*What to work on*
Return the data below exactly, but only from the line containing "(s.mapTh f).others = s.others := rfl" through the line containing "(s.mapTh f).core.run = s.core.run := rfl", with both of those lines included.

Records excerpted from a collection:
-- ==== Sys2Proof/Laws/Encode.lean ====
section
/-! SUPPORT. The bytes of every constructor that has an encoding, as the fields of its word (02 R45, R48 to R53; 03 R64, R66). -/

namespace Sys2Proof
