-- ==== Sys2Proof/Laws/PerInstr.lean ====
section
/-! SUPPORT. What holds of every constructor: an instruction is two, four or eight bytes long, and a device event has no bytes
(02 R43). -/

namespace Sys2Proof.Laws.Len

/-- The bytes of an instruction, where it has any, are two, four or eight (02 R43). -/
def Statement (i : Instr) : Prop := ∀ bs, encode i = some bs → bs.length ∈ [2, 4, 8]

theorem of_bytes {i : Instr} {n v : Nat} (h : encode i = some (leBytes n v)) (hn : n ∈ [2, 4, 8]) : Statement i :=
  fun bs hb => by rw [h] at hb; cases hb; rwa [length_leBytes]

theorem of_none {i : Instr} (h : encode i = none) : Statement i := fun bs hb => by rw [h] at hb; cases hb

==

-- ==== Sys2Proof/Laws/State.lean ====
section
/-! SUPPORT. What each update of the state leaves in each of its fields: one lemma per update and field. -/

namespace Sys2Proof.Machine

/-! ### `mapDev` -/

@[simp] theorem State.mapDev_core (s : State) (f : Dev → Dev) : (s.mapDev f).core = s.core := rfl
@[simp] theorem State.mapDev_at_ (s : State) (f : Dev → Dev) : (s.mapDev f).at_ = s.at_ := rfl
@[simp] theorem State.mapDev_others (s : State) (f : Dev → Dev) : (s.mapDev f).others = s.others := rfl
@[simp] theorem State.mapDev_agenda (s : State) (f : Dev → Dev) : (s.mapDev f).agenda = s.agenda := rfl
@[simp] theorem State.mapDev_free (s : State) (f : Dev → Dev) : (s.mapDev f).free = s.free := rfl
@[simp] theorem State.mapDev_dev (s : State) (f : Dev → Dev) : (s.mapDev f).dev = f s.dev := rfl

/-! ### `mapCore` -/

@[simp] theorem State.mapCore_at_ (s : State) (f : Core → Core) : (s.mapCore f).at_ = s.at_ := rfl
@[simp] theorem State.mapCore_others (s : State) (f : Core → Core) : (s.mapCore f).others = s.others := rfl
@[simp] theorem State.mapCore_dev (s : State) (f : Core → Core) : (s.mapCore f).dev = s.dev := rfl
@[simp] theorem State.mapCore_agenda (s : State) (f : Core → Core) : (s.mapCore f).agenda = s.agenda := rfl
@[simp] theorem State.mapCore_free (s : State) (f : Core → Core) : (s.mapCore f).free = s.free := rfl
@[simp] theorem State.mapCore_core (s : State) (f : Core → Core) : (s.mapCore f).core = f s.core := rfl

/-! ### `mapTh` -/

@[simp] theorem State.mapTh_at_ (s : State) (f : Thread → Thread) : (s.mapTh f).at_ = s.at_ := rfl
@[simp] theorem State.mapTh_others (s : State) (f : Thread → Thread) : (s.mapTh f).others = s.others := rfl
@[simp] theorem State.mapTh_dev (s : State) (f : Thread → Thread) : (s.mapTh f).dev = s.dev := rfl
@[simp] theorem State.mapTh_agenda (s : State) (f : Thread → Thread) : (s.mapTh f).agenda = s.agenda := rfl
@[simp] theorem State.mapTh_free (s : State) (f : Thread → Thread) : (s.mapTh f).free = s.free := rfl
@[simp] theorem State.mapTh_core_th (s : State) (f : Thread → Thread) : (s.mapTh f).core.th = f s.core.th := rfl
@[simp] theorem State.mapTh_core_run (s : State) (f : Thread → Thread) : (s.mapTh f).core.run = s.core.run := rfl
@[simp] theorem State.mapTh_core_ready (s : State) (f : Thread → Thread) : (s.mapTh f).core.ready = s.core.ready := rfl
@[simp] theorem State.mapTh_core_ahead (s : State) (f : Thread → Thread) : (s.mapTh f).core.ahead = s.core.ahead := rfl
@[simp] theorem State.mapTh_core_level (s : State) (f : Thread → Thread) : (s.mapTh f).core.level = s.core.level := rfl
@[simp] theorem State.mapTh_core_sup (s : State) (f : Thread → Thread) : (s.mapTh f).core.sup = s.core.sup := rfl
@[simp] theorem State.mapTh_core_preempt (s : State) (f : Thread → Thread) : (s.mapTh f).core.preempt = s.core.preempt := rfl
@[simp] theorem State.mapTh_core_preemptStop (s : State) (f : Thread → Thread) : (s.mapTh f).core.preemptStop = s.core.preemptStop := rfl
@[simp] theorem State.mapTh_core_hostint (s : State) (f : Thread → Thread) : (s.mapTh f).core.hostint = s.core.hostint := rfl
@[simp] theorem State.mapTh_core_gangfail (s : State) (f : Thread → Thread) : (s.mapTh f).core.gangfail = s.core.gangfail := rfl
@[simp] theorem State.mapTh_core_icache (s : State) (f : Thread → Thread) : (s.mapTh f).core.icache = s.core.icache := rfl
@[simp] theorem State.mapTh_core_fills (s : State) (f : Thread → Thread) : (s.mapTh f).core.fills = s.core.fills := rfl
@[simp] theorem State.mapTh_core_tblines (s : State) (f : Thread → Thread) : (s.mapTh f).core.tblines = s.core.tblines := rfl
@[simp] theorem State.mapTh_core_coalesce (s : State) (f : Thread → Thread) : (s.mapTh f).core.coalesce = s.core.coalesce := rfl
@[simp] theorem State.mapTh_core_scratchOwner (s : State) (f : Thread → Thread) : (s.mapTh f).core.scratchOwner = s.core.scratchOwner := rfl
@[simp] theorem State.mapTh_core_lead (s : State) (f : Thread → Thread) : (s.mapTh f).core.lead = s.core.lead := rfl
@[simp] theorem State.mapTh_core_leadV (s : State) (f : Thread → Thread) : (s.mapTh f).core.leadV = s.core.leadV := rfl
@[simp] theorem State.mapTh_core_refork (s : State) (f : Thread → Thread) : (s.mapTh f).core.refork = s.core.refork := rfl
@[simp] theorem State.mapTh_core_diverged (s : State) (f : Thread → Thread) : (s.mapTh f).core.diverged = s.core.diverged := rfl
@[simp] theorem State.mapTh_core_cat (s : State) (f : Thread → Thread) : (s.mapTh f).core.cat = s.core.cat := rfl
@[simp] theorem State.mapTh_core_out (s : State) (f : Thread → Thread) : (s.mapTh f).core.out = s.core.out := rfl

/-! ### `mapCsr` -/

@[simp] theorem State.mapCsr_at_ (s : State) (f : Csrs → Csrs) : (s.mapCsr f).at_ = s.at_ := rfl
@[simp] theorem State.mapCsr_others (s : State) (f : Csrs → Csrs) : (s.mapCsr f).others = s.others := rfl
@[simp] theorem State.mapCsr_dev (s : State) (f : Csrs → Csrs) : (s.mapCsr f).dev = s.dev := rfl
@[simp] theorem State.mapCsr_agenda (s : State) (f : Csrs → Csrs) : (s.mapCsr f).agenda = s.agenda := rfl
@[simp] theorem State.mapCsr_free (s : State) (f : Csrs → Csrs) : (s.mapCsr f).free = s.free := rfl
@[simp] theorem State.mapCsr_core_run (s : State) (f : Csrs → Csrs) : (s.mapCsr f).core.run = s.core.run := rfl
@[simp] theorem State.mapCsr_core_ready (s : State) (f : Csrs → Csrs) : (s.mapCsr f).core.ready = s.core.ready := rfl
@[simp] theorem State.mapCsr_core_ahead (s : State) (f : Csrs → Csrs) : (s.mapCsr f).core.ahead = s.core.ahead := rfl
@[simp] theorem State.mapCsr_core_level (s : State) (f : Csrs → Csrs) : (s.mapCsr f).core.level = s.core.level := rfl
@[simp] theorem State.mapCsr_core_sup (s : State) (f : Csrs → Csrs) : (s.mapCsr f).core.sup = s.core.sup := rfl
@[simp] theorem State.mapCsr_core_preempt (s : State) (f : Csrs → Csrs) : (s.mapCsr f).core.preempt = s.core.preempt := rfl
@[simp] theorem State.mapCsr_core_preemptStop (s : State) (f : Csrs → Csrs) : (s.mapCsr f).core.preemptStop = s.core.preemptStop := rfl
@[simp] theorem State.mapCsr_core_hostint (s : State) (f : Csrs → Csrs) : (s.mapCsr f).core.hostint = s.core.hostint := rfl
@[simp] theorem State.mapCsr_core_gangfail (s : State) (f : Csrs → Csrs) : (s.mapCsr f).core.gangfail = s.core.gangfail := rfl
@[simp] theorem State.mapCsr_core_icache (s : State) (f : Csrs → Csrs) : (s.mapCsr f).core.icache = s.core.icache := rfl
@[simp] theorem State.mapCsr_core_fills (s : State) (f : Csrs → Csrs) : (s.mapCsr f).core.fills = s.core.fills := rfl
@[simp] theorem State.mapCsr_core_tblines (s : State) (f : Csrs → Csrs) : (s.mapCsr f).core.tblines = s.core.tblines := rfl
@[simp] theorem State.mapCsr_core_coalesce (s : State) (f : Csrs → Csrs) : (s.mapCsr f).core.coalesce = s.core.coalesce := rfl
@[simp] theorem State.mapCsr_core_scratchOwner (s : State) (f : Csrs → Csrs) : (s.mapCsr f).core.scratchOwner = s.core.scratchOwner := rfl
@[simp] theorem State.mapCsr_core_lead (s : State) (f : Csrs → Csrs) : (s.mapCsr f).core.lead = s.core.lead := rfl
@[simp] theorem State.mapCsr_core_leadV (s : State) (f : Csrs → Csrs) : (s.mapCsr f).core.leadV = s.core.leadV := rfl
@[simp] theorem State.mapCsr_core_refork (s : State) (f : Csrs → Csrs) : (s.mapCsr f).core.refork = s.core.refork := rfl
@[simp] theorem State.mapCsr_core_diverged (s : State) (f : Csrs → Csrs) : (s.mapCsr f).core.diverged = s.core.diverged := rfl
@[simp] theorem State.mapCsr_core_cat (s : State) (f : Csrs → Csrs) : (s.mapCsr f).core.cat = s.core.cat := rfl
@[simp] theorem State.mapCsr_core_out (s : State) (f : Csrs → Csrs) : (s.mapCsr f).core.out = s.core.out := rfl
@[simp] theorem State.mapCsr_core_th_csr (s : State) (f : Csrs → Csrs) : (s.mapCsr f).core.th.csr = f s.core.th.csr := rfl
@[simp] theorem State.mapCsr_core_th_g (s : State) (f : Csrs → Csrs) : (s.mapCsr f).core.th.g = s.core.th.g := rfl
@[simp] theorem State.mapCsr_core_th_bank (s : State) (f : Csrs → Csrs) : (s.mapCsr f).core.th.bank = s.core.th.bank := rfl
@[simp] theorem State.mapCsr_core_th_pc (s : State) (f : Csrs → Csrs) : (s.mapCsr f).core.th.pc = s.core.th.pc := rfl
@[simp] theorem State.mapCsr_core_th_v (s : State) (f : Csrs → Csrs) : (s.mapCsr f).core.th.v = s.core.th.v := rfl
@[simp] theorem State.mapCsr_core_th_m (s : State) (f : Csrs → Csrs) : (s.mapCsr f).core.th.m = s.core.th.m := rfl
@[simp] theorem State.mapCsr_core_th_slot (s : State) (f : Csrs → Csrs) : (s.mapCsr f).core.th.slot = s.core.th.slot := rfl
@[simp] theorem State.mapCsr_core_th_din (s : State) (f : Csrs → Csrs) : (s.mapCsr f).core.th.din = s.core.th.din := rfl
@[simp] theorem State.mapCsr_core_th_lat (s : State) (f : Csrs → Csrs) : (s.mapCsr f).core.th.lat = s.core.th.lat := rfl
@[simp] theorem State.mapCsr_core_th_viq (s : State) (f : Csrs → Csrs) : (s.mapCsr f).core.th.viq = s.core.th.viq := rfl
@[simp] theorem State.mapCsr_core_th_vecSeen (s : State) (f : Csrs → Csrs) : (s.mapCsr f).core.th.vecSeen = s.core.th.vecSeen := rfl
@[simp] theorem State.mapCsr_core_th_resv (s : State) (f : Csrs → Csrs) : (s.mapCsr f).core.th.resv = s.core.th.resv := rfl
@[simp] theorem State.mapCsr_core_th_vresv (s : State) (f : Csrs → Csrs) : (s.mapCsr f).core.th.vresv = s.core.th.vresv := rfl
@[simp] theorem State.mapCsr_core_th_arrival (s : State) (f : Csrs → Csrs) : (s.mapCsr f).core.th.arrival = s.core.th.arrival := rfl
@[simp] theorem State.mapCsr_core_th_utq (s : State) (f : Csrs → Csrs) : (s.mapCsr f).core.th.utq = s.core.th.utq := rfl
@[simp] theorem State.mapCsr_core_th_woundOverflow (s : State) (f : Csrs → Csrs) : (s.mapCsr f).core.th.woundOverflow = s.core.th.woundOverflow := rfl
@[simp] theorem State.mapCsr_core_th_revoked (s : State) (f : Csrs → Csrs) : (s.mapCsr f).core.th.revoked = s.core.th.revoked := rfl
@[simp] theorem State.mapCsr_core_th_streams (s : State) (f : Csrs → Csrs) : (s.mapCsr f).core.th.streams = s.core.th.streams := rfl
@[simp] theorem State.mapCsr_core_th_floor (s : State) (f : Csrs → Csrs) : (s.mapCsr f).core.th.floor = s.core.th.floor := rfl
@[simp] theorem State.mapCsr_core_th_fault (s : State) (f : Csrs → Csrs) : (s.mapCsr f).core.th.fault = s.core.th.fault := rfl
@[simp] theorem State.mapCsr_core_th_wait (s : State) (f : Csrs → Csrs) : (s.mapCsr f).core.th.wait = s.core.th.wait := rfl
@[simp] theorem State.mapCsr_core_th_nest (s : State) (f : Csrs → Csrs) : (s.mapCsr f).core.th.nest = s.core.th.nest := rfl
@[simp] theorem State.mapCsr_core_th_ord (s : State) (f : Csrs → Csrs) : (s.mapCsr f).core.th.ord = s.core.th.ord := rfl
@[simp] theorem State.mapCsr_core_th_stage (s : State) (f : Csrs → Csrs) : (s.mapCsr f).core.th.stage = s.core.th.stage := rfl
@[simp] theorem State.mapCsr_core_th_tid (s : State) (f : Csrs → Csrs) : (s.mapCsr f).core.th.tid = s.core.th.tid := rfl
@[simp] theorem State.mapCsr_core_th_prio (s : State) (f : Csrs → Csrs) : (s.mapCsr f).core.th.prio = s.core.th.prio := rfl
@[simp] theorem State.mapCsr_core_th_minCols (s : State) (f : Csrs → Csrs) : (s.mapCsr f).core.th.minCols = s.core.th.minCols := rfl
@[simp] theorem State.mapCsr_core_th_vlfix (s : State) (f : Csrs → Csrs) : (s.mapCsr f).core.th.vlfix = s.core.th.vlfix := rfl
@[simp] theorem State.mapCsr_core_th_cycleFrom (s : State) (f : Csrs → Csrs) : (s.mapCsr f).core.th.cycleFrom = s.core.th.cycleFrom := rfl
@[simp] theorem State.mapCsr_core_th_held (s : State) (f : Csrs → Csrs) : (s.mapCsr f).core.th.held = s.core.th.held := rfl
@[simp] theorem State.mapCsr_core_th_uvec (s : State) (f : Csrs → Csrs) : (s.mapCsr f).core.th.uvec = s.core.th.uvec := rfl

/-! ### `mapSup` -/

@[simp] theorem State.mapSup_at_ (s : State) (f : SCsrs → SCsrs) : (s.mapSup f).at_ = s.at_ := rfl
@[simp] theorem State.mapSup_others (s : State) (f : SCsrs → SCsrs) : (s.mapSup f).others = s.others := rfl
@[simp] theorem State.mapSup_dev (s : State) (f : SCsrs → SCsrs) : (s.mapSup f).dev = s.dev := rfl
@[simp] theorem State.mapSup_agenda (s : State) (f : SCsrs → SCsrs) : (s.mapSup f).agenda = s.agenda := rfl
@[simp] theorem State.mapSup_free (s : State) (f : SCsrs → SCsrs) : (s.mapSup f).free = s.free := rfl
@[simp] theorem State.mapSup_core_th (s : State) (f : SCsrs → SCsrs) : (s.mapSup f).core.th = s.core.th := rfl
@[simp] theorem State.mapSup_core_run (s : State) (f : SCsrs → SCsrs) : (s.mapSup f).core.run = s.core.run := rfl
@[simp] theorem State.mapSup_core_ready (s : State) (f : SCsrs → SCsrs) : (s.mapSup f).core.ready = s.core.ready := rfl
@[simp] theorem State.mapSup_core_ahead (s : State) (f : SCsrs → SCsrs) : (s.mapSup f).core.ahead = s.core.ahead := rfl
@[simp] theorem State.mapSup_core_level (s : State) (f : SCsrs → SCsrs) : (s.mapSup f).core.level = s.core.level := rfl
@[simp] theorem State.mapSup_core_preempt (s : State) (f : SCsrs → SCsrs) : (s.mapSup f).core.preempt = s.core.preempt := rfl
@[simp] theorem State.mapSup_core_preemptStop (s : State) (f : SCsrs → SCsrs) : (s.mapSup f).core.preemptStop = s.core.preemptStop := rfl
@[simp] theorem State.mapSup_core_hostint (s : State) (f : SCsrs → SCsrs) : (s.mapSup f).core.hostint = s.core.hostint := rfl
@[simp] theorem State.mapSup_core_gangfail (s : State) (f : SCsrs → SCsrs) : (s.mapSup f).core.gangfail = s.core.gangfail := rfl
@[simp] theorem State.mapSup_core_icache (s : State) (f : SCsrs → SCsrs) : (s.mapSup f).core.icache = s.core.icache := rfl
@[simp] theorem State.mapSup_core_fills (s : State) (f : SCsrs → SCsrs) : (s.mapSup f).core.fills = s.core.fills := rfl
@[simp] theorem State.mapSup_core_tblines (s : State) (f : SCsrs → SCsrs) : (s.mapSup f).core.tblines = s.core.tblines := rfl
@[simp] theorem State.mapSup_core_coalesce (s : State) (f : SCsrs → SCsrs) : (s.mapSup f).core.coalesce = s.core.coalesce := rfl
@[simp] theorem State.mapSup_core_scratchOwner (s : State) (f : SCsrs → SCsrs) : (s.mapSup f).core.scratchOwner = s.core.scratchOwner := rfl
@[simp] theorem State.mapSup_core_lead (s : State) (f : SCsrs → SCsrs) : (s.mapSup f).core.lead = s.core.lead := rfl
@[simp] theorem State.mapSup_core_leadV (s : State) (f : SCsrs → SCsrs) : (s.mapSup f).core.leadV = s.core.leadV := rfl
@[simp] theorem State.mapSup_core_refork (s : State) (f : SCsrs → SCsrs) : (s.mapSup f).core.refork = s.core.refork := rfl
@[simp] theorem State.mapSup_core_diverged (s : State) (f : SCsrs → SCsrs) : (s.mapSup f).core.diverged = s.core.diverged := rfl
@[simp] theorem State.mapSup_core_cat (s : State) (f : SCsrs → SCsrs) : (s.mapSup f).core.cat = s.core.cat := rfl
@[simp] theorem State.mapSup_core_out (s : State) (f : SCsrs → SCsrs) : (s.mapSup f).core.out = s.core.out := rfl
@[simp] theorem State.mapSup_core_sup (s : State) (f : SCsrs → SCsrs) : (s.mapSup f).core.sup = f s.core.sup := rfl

*Problem solution*
@[simp] theorem State.mapTh_others (s : State) (f : Thread → Thread) : (s.mapTh f).others = s.others := rfl
@[simp] theorem State.mapTh_dev (s : State) (f : Thread → Thread) : (s.mapTh f).dev = s.dev := rfl
@[simp] theorem State.mapTh_agenda (s : State) (f : Thread → Thread) : (s.mapTh f).agenda = s.agenda := rfl
@[simp] theorem State.mapTh_free (s : State) (f : Thread → Thread) : (s.mapTh f).free = s.free := rfl
@[simp] theorem State.mapTh_core_th (s : State) (f : Thread → Thread) : (s.mapTh f).core.th = f s.core.th := rfl
@[simp] theorem State.mapTh_core_run (s : State) (f : Thread → Thread) : (s.mapTh f).core.run = s.core.run := rfl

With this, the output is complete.